= What to work on =
Report each line from the records where the string "TileSt" turns up.

= Provided data =
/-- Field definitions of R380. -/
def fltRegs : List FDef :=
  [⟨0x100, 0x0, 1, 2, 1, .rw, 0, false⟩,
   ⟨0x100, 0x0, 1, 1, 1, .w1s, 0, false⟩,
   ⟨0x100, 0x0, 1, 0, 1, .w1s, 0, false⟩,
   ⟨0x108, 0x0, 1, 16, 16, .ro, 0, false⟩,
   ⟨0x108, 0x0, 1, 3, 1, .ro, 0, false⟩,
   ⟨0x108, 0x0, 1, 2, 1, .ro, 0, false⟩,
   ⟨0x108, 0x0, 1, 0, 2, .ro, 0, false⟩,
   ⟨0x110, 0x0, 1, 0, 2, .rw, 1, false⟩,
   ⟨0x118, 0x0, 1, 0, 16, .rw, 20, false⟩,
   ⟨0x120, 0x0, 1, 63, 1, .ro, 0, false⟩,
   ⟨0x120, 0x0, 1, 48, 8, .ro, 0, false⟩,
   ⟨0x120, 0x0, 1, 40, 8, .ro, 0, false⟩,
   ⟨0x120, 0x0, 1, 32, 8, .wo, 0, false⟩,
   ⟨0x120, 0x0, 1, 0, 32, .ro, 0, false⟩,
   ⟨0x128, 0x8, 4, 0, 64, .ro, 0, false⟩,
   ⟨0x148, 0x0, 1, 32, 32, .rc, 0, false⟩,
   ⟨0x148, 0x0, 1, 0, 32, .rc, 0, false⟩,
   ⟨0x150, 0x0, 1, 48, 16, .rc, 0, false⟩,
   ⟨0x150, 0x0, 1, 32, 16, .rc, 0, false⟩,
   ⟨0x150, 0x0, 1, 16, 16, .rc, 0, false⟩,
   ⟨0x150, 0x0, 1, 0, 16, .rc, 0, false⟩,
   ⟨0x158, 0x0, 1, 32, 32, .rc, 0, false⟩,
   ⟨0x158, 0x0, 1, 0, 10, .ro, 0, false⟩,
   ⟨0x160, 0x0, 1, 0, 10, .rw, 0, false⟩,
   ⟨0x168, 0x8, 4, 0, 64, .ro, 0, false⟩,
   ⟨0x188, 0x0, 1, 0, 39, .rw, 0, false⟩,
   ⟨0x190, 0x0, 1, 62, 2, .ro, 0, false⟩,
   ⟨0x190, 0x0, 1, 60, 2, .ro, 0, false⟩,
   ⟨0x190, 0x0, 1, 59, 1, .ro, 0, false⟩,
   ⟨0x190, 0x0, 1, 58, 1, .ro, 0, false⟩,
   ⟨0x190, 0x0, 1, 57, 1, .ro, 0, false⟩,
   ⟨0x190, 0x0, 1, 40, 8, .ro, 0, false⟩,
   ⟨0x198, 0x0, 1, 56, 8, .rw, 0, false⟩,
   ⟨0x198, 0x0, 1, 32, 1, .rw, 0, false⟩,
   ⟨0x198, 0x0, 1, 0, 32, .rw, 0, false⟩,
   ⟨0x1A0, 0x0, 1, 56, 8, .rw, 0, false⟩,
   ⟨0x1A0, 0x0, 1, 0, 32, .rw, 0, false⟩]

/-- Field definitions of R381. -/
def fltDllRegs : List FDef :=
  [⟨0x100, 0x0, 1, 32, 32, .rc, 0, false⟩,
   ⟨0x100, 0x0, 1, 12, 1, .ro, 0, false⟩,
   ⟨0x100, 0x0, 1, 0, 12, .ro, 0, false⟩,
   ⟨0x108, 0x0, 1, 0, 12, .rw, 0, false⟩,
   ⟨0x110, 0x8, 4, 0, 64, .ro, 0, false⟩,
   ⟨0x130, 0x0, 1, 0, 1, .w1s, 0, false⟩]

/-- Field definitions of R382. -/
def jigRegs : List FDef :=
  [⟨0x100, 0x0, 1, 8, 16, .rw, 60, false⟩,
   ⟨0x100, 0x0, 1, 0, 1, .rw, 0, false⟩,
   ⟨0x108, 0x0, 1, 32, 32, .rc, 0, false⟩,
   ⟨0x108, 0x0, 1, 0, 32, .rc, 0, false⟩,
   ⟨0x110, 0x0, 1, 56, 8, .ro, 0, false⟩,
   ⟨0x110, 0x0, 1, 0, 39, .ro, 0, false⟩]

--

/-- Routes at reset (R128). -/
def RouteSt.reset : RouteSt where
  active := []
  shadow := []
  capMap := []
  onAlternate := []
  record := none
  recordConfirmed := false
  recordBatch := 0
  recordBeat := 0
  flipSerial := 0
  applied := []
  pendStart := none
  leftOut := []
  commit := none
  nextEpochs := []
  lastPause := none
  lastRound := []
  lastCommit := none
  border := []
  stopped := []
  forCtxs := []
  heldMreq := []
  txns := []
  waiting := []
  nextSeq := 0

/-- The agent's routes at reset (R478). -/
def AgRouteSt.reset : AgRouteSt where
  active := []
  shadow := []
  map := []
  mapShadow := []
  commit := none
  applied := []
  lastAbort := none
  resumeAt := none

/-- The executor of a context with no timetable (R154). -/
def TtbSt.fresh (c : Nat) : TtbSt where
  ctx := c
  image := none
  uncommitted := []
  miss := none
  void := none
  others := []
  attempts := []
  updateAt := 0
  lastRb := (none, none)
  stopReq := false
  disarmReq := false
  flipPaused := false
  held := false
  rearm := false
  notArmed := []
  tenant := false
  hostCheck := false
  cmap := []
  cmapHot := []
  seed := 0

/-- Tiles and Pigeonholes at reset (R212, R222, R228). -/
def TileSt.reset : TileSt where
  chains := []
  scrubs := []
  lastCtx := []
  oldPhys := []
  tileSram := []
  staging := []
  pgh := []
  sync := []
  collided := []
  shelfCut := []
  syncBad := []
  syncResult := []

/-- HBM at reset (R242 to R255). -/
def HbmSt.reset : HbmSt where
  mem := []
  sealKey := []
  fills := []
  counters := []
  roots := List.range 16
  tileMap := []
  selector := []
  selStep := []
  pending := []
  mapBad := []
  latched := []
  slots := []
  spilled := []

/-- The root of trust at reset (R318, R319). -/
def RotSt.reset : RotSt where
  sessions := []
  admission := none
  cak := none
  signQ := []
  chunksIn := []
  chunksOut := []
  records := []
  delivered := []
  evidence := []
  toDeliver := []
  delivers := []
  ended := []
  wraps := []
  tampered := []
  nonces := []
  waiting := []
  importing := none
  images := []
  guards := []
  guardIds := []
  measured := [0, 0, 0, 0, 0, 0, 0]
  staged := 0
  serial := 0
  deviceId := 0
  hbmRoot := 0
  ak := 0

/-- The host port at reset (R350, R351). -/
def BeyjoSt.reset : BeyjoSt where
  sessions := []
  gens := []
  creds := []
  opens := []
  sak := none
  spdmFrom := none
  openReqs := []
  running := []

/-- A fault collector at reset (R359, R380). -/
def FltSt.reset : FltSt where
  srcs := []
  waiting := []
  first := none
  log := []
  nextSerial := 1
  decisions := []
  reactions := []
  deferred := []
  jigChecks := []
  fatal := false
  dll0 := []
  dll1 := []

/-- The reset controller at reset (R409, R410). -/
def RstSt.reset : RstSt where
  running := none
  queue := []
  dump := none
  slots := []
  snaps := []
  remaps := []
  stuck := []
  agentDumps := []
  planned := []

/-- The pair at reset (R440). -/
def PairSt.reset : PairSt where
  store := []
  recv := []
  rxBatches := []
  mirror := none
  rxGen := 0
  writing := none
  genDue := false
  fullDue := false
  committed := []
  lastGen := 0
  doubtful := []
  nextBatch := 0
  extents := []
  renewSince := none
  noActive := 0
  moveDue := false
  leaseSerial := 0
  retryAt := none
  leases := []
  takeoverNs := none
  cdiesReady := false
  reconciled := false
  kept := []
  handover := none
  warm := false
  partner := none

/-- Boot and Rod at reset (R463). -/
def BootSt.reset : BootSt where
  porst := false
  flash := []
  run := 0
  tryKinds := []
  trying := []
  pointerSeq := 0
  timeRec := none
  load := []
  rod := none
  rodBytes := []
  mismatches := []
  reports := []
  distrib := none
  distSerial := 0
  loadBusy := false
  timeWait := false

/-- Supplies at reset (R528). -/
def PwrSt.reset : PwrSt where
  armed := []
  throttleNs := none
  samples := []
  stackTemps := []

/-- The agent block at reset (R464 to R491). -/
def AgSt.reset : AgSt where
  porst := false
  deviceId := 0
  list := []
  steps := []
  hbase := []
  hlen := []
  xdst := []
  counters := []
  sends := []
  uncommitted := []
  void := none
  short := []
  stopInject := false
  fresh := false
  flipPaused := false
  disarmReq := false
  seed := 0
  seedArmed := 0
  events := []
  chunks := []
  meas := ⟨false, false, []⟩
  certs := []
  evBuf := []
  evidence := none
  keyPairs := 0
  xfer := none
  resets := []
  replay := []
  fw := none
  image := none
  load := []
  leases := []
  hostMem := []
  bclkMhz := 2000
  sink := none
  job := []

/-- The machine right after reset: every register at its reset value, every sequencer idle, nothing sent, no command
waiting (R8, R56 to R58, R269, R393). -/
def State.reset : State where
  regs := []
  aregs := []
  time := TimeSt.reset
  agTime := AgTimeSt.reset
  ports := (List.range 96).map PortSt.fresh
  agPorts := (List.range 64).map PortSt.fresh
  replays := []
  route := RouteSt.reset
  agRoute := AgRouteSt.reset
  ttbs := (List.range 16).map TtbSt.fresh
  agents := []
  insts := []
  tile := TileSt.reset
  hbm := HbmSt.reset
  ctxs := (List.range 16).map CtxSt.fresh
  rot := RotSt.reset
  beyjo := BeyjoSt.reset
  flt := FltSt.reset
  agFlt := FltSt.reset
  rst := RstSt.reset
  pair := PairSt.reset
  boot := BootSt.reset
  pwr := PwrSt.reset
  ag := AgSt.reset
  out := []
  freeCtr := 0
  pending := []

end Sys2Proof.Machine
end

= Answer for the task =
def TileSt.reset : TileSt where
  tile := TileSt.reset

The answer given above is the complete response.